[[ Material to process, beginning ]]

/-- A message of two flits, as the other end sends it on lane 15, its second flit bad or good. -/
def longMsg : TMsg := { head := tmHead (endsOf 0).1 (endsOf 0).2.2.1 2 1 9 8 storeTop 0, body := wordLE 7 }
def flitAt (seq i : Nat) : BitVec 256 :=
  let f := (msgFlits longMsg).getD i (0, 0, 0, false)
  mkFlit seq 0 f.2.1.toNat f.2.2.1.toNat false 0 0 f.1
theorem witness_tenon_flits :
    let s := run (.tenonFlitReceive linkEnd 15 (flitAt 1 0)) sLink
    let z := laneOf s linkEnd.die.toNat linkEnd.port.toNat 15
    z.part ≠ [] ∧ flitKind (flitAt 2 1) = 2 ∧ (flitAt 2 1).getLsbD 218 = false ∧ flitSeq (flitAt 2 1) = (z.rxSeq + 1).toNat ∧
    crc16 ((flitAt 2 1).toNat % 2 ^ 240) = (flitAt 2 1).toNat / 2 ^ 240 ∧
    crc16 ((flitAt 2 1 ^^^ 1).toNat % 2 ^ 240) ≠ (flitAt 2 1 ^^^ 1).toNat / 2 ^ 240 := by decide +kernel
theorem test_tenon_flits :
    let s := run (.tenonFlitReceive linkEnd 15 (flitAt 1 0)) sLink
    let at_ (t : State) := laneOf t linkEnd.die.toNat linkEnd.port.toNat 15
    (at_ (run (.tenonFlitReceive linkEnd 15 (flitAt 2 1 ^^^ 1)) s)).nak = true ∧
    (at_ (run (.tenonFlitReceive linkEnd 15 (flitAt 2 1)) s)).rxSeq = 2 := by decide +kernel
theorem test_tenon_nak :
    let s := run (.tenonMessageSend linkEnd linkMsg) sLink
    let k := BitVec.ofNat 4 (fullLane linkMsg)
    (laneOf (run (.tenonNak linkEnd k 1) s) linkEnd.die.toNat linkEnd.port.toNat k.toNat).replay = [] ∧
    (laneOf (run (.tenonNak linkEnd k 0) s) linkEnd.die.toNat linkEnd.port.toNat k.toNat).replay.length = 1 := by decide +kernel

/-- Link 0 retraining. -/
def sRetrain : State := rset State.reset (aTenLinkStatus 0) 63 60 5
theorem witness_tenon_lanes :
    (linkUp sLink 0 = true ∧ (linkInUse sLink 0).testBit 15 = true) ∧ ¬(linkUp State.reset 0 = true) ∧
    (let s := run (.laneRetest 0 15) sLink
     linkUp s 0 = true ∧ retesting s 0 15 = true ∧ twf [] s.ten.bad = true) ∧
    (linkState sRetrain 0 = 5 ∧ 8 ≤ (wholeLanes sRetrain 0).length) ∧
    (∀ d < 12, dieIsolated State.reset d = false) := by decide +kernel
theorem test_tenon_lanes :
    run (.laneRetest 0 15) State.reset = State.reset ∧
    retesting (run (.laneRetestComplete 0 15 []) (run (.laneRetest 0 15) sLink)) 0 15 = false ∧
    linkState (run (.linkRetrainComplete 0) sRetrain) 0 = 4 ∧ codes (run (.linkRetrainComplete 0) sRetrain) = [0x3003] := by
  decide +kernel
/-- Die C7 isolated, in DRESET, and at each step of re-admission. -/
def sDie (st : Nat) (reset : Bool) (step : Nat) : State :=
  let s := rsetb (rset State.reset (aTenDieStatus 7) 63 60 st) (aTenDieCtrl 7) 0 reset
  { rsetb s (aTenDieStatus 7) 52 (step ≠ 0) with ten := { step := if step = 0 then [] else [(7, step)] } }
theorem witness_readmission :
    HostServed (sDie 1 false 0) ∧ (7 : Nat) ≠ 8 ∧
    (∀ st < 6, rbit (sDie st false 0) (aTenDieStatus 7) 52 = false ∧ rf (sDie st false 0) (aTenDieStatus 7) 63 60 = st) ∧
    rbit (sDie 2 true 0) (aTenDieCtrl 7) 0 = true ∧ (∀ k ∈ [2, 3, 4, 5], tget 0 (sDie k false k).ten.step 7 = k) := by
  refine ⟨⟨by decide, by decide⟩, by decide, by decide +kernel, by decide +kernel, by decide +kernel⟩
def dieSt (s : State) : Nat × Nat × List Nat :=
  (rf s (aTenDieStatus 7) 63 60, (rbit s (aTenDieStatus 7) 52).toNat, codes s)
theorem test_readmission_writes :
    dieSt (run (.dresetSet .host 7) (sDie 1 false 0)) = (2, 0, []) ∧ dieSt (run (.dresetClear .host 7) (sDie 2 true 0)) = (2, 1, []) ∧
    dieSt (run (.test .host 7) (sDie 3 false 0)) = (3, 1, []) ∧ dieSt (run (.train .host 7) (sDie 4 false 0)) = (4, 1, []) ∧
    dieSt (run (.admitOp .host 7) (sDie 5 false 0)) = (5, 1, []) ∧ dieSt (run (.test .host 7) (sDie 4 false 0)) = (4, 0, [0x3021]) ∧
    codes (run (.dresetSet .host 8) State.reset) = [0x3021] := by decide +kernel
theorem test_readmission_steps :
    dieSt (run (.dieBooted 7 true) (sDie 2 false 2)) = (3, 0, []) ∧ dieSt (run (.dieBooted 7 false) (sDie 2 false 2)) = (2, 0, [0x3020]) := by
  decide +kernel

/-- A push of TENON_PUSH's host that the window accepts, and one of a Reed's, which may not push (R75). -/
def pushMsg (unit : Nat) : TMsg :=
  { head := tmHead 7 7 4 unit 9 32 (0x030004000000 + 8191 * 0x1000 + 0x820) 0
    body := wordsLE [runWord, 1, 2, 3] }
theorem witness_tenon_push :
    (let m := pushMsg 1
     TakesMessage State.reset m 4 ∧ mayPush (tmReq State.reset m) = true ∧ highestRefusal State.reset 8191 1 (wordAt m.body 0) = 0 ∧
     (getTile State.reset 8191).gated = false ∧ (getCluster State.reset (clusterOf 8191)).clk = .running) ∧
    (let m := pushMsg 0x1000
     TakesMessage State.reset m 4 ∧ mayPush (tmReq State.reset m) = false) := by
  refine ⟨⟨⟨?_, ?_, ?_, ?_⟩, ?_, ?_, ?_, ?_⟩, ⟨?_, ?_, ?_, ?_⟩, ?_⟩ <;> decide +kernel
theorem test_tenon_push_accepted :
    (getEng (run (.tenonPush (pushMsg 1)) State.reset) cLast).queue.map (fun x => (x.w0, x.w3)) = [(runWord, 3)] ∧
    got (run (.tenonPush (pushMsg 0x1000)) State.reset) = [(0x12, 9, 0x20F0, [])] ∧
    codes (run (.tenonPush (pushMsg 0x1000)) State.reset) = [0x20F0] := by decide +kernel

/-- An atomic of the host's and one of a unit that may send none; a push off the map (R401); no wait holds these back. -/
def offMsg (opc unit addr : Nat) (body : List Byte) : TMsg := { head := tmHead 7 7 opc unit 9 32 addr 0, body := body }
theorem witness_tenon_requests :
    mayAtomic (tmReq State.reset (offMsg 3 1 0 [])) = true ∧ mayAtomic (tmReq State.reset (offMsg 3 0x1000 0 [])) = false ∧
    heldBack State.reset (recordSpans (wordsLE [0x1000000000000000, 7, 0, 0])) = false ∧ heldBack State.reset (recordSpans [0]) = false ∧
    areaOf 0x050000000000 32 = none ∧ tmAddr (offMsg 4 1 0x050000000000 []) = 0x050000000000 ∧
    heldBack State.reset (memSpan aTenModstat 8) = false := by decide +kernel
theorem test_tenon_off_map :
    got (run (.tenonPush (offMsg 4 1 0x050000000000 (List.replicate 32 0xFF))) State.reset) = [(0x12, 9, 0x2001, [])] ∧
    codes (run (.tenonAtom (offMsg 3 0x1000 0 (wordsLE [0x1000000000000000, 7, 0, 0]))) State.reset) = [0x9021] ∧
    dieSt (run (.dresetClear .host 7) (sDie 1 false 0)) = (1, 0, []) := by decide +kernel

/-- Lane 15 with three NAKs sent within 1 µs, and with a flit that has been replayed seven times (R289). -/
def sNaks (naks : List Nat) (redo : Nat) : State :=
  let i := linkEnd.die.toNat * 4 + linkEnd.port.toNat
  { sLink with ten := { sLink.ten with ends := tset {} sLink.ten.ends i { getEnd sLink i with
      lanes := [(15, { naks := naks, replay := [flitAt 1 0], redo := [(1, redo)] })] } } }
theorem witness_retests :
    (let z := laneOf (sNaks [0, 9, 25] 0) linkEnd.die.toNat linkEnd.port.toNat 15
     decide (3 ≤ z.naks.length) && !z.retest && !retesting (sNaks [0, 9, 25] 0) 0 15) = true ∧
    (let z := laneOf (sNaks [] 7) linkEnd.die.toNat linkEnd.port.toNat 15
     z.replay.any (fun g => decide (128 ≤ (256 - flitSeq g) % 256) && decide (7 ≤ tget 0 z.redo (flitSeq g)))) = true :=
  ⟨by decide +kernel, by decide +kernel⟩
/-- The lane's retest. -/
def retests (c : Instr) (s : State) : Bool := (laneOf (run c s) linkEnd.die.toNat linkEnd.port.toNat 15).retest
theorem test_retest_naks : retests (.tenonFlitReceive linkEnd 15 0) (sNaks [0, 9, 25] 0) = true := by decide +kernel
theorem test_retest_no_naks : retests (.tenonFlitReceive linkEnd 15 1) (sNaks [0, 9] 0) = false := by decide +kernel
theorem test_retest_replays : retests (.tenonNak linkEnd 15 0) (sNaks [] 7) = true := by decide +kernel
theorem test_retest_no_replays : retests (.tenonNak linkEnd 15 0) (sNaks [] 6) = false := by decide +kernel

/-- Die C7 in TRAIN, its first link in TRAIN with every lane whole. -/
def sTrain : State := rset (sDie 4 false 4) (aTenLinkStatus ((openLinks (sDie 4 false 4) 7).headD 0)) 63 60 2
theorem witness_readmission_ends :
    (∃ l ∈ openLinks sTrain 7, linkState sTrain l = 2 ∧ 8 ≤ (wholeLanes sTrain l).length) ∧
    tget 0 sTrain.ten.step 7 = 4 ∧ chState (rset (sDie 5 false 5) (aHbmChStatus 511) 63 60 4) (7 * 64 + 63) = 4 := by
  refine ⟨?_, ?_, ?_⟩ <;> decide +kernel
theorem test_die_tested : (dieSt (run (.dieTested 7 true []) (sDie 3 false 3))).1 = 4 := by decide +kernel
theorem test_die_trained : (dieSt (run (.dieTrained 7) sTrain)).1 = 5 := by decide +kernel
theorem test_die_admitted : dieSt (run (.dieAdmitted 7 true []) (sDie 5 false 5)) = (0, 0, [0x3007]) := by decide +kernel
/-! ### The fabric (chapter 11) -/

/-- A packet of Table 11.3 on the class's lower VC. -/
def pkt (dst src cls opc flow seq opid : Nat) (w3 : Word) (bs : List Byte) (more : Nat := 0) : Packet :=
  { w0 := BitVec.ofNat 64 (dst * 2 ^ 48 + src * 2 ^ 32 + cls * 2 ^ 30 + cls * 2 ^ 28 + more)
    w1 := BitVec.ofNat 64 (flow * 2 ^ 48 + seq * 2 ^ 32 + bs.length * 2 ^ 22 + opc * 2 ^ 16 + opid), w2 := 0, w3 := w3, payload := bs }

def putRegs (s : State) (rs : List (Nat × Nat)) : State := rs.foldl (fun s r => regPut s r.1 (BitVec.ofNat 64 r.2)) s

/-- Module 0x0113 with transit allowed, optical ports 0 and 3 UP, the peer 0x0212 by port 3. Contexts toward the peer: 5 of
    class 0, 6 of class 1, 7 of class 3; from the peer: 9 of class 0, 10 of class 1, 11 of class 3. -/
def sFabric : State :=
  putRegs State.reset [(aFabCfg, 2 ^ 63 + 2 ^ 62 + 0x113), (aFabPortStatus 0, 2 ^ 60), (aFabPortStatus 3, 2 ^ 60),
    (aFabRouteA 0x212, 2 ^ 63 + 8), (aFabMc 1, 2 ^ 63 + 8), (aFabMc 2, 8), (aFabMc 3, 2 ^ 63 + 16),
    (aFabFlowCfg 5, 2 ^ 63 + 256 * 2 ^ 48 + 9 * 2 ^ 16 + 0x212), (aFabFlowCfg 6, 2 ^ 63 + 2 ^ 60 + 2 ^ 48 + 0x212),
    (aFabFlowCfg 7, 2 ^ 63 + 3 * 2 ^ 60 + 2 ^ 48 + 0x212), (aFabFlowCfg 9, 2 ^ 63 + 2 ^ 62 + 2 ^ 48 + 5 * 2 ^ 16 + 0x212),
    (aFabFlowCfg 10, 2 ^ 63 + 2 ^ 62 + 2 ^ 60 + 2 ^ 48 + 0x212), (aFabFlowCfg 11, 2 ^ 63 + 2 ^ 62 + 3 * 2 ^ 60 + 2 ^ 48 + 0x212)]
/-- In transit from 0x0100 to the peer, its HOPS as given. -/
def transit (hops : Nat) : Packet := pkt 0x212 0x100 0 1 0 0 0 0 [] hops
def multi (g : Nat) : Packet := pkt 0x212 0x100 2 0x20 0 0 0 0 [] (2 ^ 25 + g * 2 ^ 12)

[[ Material to process, end ]]

Exercise brief =>
Could you repeat exactly the lines above from the line with "0x1000 + 0x820) 0" up to and including the line with "dieSt (run (.dresetClear .host 7) (sDie 1", and only those?

Written answer =>
  { head := tmHead 7 7 4 unit 9 32 (0x030004000000 + 8191 * 0x1000 + 0x820) 0
    body := wordsLE [runWord, 1, 2, 3] }
theorem witness_tenon_push :
    (let m := pushMsg 1
     TakesMessage State.reset m 4 ∧ mayPush (tmReq State.reset m) = true ∧ highestRefusal State.reset 8191 1 (wordAt m.body 0) = 0 ∧
     (getTile State.reset 8191).gated = false ∧ (getCluster State.reset (clusterOf 8191)).clk = .running) ∧
    (let m := pushMsg 0x1000
     TakesMessage State.reset m 4 ∧ mayPush (tmReq State.reset m) = false) := by
  refine ⟨⟨⟨?_, ?_, ?_, ?_⟩, ?_, ?_, ?_, ?_⟩, ⟨?_, ?_, ?_, ?_⟩, ?_⟩ <;> decide +kernel
theorem test_tenon_push_accepted :
    (getEng (run (.tenonPush (pushMsg 1)) State.reset) cLast).queue.map (fun x => (x.w0, x.w3)) = [(runWord, 3)] ∧
    got (run (.tenonPush (pushMsg 0x1000)) State.reset) = [(0x12, 9, 0x20F0, [])] ∧
    codes (run (.tenonPush (pushMsg 0x1000)) State.reset) = [0x20F0] := by decide +kernel

/-- An atomic of the host's and one of a unit that may send none; a push off the map (R401); no wait holds these back. -/
def offMsg (opc unit addr : Nat) (body : List Byte) : TMsg := { head := tmHead 7 7 opc unit 9 32 addr 0, body := body }
theorem witness_tenon_requests :
    mayAtomic (tmReq State.reset (offMsg 3 1 0 [])) = true ∧ mayAtomic (tmReq State.reset (offMsg 3 0x1000 0 [])) = false ∧
    heldBack State.reset (recordSpans (wordsLE [0x1000000000000000, 7, 0, 0])) = false ∧ heldBack State.reset (recordSpans [0]) = false ∧
    areaOf 0x050000000000 32 = none ∧ tmAddr (offMsg 4 1 0x050000000000 []) = 0x050000000000 ∧
    heldBack State.reset (memSpan aTenModstat 8) = false := by decide +kernel
theorem test_tenon_off_map :
    got (run (.tenonPush (offMsg 4 1 0x050000000000 (List.replicate 32 0xFF))) State.reset) = [(0x12, 9, 0x2001, [])] ∧
    codes (run (.tenonAtom (offMsg 3 0x1000 0 (wordsLE [0x1000000000000000, 7, 0, 0]))) State.reset) = [0x9021] ∧
    dieSt (run (.dresetClear .host 7) (sDie 1 false 0)) = (1, 0, []) := by decide +kernel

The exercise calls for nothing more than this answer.